We vulden de wormenbak met vers groenafval en een restje Bolustaart (zouden ze dat ook lekker vinden?). En deden er weer eens karton bij, dat was ik al een paar jaar vergeten te doen en schijnt nogal belangrijk. Daarna voegden we extra veel koffieprut toe, omdat mieren daar schijnbaar niet zo van houden en dan vanzelf uitchecken.

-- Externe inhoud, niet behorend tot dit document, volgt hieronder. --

-- ==== Sys2Proof/Tests/Slice0.lean ====
section
/-! SUPPORT. The model's own tests: ill-formed terms refused, words written out from the spec's encoding decoded, one
step or one call on a small state against the vectors of spec/95_test_vectors.md (named V10 to V69 below), and a
witness for the hypotheses of every statement that has some. -/

namespace Sys2Proof.Tests

open Sys2Proof Sys2Proof.Machine

/-! ### Helpers -/

/-- The state an outcome goes on in. -/
def nextOf : Host.Outcome State Fault Refusal → Option State
  | .next t => some t
  | _ => none

/-- Powered on, all else reset: the start of V14, V55 and others. -/
def onReset : State := { State.reset with poweredOn := true, shadow := [(0x16, 0x80#8)] }

/-- What `get` reads after one instruction. -/
def after {α : Type} (i : Instr) (s : State) (get : State → α) : Option α := (nextOf (exec i s)).map get

/-- A configuration with every parameter given: V59's output period, V66's chunk size, and as many samples for an
`EndFrame` as its tick counts, each of value 15. -/
def demo : Config :=
  { Config.machine with
    base := 0xFF10
    outputPeriodLessOne := 70223
    chunkLessOne := 1
    frameSampleCount := fun ticks => ticks.getLastD 0
    sampleValue := fun _ _ => 15 }

/-! ### WellFormed: an ill-formed term for each check is refused -/

theorem test_illformed_adv : (Instr.adv 65536).wellFormed = false := by decide
theorem test_illformed_ch1_freqhi : (Instr.wrCh1Freqhi 0x80).wellFormed = false := by decide
theorem test_illformed_ch1_trig : (Instr.wrCh1FreqhiTrig 0x7F).wellFormed = false := by decide
theorem test_illformed_ch2_freqhi : (Instr.wrCh2Freqhi 0x80).wellFormed = false := by decide
theorem test_illformed_ch2_trig : (Instr.wrCh2FreqhiTrig 0x7F).wellFormed = false := by decide

/-! ### Decoding: a word of every row, written out from R60 and R61 -/

theorem test_decode_rd_channel1 :
    [0x00000#18, 0x00100, 0x00200, 0x00300, 0x00400].map decode =
      [.rdCh1Sweep, .rdCh1Dutylen, .rdCh1Env, .rdCh1Freqlo, .rdCh1Freqhi] := by decide
theorem test_decode_rd_channel2 :
    [0x00500#18, 0x00600, 0x00700, 0x00800, 0x00900].map decode =
      [.rdUnused05, .rdCh2Dutylen, .rdCh2Env, .rdCh2Freqlo, .rdCh2Freqhi] := by decide
theorem test_decode_rd_unused :
    [0x00A00#18, 0x00B00, 0x00C00, 0x00D00, 0x00E00, 0x00F00, 0x01000, 0x01100, 0x01200, 0x01300].map decode =
      [.rdUnused0A, .rdUnused0B, .rdUnused0C, .rdUnused0D, .rdUnused0E, .rdUnused0F, .rdUnused10, .rdUnused11,
        .rdUnused12, .rdUnused13] := by decide
theorem test_decode_rd_control :
    [0x01400#18, 0x01500, 0x01600].map decode = [.rdMasterVol, .rdRouting, .rdPowerStatus] := by decide
theorem test_decode_rd_outside :
    [0x01700#18, 0x01800, 0x01FFF, 0x02000, 0x03F00, 0x04000, 0x07F00, 0x08000, 0x0FF00].map decode =
      [.rdOor17, .rdOor18 0, .rdOor18 7, .rdOor20 0, .rdOor20 31, .rdOor40 0, .rdOor40 63, .rdOor80 0,
        .rdOor80 127] := by decide
theorem test_decode_wr_channel1 :
    [0x10012#18, 0x10180, 0x102F0, 0x10300, 0x10447, 0x10484].map decode =
      [.wrCh1Sweep 0x12, .wrCh1Dutylen 0x80, .wrCh1Env 0xF0, .wrCh1Freqlo 0x00, .wrCh1Freqhi 0x47,
        .wrCh1FreqhiTrig 0x84] := by decide
theorem test_decode_wr_channel2 :
    [0x105AB#18, 0x106FF, 0x107A5, 0x10801, 0x1097F, 0x10980].map decode =
      [.wrUnused05 0xAB, .wrCh2Dutylen 0xFF, .wrCh2Env 0xA5, .wrCh2Freqlo 0x01, .wrCh2Freqhi 0x7F,
        .wrCh2FreqhiTrig 0x80] := by decide
theorem test_decode_wr_unused :
    [0x10A55#18, 0x10B01, 0x10C02, 0x10D03, 0x10E04, 0x10F05, 0x11006, 0x11107, 0x11208, 0x11309].map decode =
      [.wrUnused0A 0x55, .wrUnused0B 1, .wrUnused0C 2, .wrUnused0D 3, .wrUnused0E 4, .wrUnused0F 5, .wrUnused10 6,
        .wrUnused11 7, .wrUnused12 8, .wrUnused13 9] := by decide
theorem test_decode_wr_control :
    [0x11477#18, 0x11531, 0x11680].map decode = [.wrMasterVol 0x77, .wrRouting 0x31, .wrPowerStatus 0x80] := by decide
theorem test_decode_wr_outside :
    [0x117FF#18, 0x11801, 0x12002, 0x14003, 0x18004].map decode =
      [.wrOor17 0xFF, .wrOor18 0 1, .wrOor20 0 2, .wrOor40 0 3, .wrOor80 0 4] := by decide
theorem test_decode_adv_flush :
    [0x20000#18, 0x24000, 0x2FFFF, 0x30000, 0x3FFFF].map decode =
      [.adv 0, .adv 16384, .adv 65535, .flush, .flush] := by decide

/-- Three stored bytes, the low one first (log 13): `WR 0x04, 0x84`. -/
theorem test_decode_bytes : decodeBytes [0x84, 0x04, 0x01, 0xAA] = .ok (.wrCh1FreqhiTrig 0x84, [0xAA]) := by rfl
theorem test_decode_bytes_high_bits : decodeBytes [0, 0, 4] = .error .highBitsSet := by rfl
theorem test_decode_bytes_short : decodeBytes [0, 0] = .error .tooFewBytes := by rfl
theorem test_decode_table_word : decodeTableWord 24 0x10484 = some (.wrCh1FreqhiTrig 0x84) := by decide
/-- The word the host places is the next step's command. -/
theorem test_withFetchWord : (nextOf (step (onReset.withFetchWord 24 0x11477))).map (·.masterVolumeLeft) = some 7 := by
  decide

/-! ### READ and WRITE -/

/-- V10: gated while powered off. -/
theorem test_wr_gated : after (.wrMasterVol 0x77) State.reset (fun t => (t.shadow, t.masterVolumeLeft)) = some ([], 0) := by
  decide
/-- V12. -/
theorem test_wr_power_on : after (.wrPowerStatus 0xF0) State.reset (fun t => (t.poweredOn, t.shadow)) =
    some (true, [(0x16, 0xF0)]) := by decide
/-- V19c: power off clears nothing, and the write to the power register is not gated. -/
theorem test_wr_power_off :
    after (.wrPowerStatus 0x7F) { onReset with masterVolumeLeft := 7 } (fun t =>
      (t.poweredOn, Memory.read t.shadow 0x16, t.masterVolumeLeft)) = some (false, 0x7F, 7) := by decide
/-- V13: the low nibble is not returned. -/
theorem test_rd_status_nibble :
    after .rdPowerStatus { onReset with shadow := [(0x16, 0x8F#8)] } (·.readResults) = some [0x80] := by decide
/-- V8: channel 1 on, channel 2 off. -/
theorem test_rd_status_channel1 :
    after .rdPowerStatus { onReset with ch1 := { Channel.reset with enabled := true } } (·.readResults) = some [0x81] := by
  decide
/-- V18: length-silenced though enabled; V44: not while length is disabled. -/
theorem test_rd_status_length :
    after .rdPowerStatus
      { onReset with
        ch1 := { Channel.reset with enabled := true, length := 64, lengthEnabled := true }
        ch2 := { Channel.reset with enabled := true, length := 64 } } (·.readResults) = some [0x82] := by decide
/-- R91's example. -/
theorem test_rd_dutylen : after .rdCh1Dutylen { onReset with shadow := [(0x01, 0xBF#8)] } (·.readResults) = some [0xBF] := by
  decide
/-- V19a. -/
theorem test_rd_unused : after .rdUnused13 { onReset with shadow := [(0x05, 0xAB#8), (0x13, 0x01)] } (·.readResults) =
    some [0x01] := by decide
/-- V19b. -/
theorem test_rd_outside : after (.rdOor80 127) { onReset with readResults := [0xAB] } (·.readResults) = some [0xAB, 0x00] := by
  decide
theorem test_wr_outside : after (.wrOor17 0xFF) onReset id = some onReset := by decide
theorem test_wr_unused : after (.wrUnused0A 0x55) onReset id =
    some { onReset with shadow := [(0x0A, 0x55), (0x16, 0x80)] } := by decide
/-- R96's fields: period 1, direction subtract, shift 2. -/
theorem test_wr_sweep : after (.wrCh1Sweep 0x9A) onReset (fun t => (t.sweep.period, t.sweep.direction, t.sweep.shift)) =
    some (1, .sub, 2) := by decide
/-- V16. -/
theorem test_wr_dutylen : after (.wrCh1Dutylen 0xFF) onReset (fun t => (t.ch1.duty, t.ch1.length)) = some (3, 63) := by decide
theorem test_wr_dutylen_2 : after (.wrCh2Dutylen 0x85) onReset (fun t => (t.ch2.duty, t.ch2.length, t.ch1)) =
    some (2, 5, Channel.reset) := by decide
/-- V21's control byte: initial 14, INC, period 2. -/
theorem test_wr_env : after (.wrCh1Env 0xEA) onReset (fun t => t.ch1.env) = some ⟨2, .inc, 0, 14, 14⟩ := by decide
theorem test_wr_env_2 : after (.wrCh2Env 0xF3) onReset (fun t => (t.ch2.env, t.ch1.env)) =
    some (⟨3, .dec, 0, 15, 15⟩, Envelope.reset) := by decide
/-- V15. -/
theorem test_wr_freqlo :
    after (.wrCh1Freqlo 0xFF) { onReset with ch1 := { Channel.reset with frequency := 1792, period := 1024 } }
      (fun t => (t.ch1.frequency, t.ch1.period)) = some (2047, 4) := by decide
/-- D12: the sentinel bit is cleared. -/
theorem test_wr_freqlo_2 :
    after (.wrCh2Freqlo 0x01) { onReset with ch2 := { Channel.reset with frequency := 2048, period := 0 } }
      (fun t => (t.ch2.frequency, t.ch2.period)) = some (1, 8188) := by decide
/-- V14. -/
theorem test_wr_freqhi :
    after (.wrCh1Freqhi 0x47) onReset (fun t => (t.ch1.frequency, t.ch1.period, t.ch1.lengthEnabled, t.ch1.enabled)) =
      some (1792, 1024, true, false) := by decide
theorem test_wr_freqhi_2 :
    after (.wrCh2Freqhi 0x3C) { onReset with ch2 := { Channel.reset with frequency := 0x3FF, lengthEnabled := true } }
      (fun t => (t.ch2.frequency, t.ch2.period, t.ch2.lengthEnabled)) = some (0x4FF, 3076, false) := by decide
/-- V17: the length is kept. -/
theorem test_wr_trigger :
    after (.wrCh1FreqhiTrig 0xC7)
      { onReset with ch1 := { Channel.reset with frequency := 2047, period := 4, length := 63, delay := 9 } }
      (fun t => (t.ch1.enabled, t.ch1.delay, t.ch1.length, t.ch1.lengthEnabled)) = some (true, 0, 63, true) := by decide
/-- P4's trigger: an active sweep recalculates at once (1024, ADD, shift 2: 1280). -/
theorem test_wr_trigger_sweep :
    after (.wrCh1FreqhiTrig 0x84) { onReset with sweep := ⟨0, 0, 1, 2, .add⟩ }
      (fun t => (t.ch1.frequency, t.ch1.period, t.sweep)) = some (1024, 4096, ⟨1280, 1, 1, 2, .add⟩) := by decide
/-- V19 on channel 2: an expired length restarts; the envelope too. -/
theorem test_wr_trigger_2 :
    after (.wrCh2FreqhiTrig 0x84)
      { onReset with ch2 := { Channel.reset with length := 64, env := ⟨3, .dec, 1, 15, 2⟩ } }
      (fun t => (t.ch2.enabled, t.ch2.length, t.ch2.env)) = some (true, 0, ⟨3, .dec, 3, 15, 15⟩) := by decide
/-- V19d. -/
theorem test_wr_master : after (.wrMasterVol 0xF9) onReset (fun t =>
    (t.masterVolumeLeft, t.masterVolumeRight, Memory.read t.shadow 0x14)) = some (7, 1, 0xF9) := by decide
theorem test_wr_routing : after (.wrRouting 0x31) onReset (·.shadow) = some [(0x15, 0x31), (0x16, 0x80)] := by decide
/-- Writing the unlisted byte removes the entry. -/
theorem test_wr_canonical : after (.wrRouting 0x00) { onReset with shadow := [(0x15, 0x31#8)] } (·.shadow) = some [] := by
  decide

/-! ### ADVANCE and FLUSH -/

/-- V11. -/
theorem test_adv_off : after (.adv 50000) State.reset (·.virtualTime) = some 0 := by decide
/-- R172's example; V58: no tick runs. -/
theorem test_adv_on : after (.adv 65535) { onReset with virtualTime := 100 } (fun t =>
    (t.virtualTime, t.prevFlushTime, t.sequencerPhase)) = some (65635, 0, 0) := by decide
/-- V59. -/
theorem test_flush_not_due : flushOp demo { onReset with virtualTime := 70223 } =
    .next { onReset with virtualTime := 70223 } := by rfl
/-- V59a: four ticks, the two EndFrames, the rebase. -/
theorem test_flush_due : (nextOf (flushOp { demo with frameSampleCount := fun _ => 0 } { onReset with virtualTime := 70224 })).map (fun t =>
    (t.virtualTime, t.prevFlushTime, t.nextSequencerTick, t.sequencerPhase)) = some (4688, 0, 16384, 0) := by decide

Klaar is kees. Morgen weer even checken of de nieuwe wormen het nog naar hun zin hebben. Ze hoeven niet eens te piepen of ze krijgen al vers eten, dus ik kan me geen klachten voorstellen.

Bonky

Regelmatig komen er bij ons wilde konijnen op bezoek. Helaas gaat het daar niet super goed mee. Ze hebben bijna allemaal myxomatose. Konijnen krijgen er ooginfecties door en gaan er slecht door eten en drinken. Uiteindelijk leggen ze het loodje.

Myxomatose is zeer besmettelijk. Misschien had Bonky het dan ook wel gekregen als hij niet ontsnapt was. Feit is dat hij meerdere keren ontsnapte en enkele dagen buiten zijn hok verbleef.

Dit werd hem uiteindelijk fataal. Wat een drama.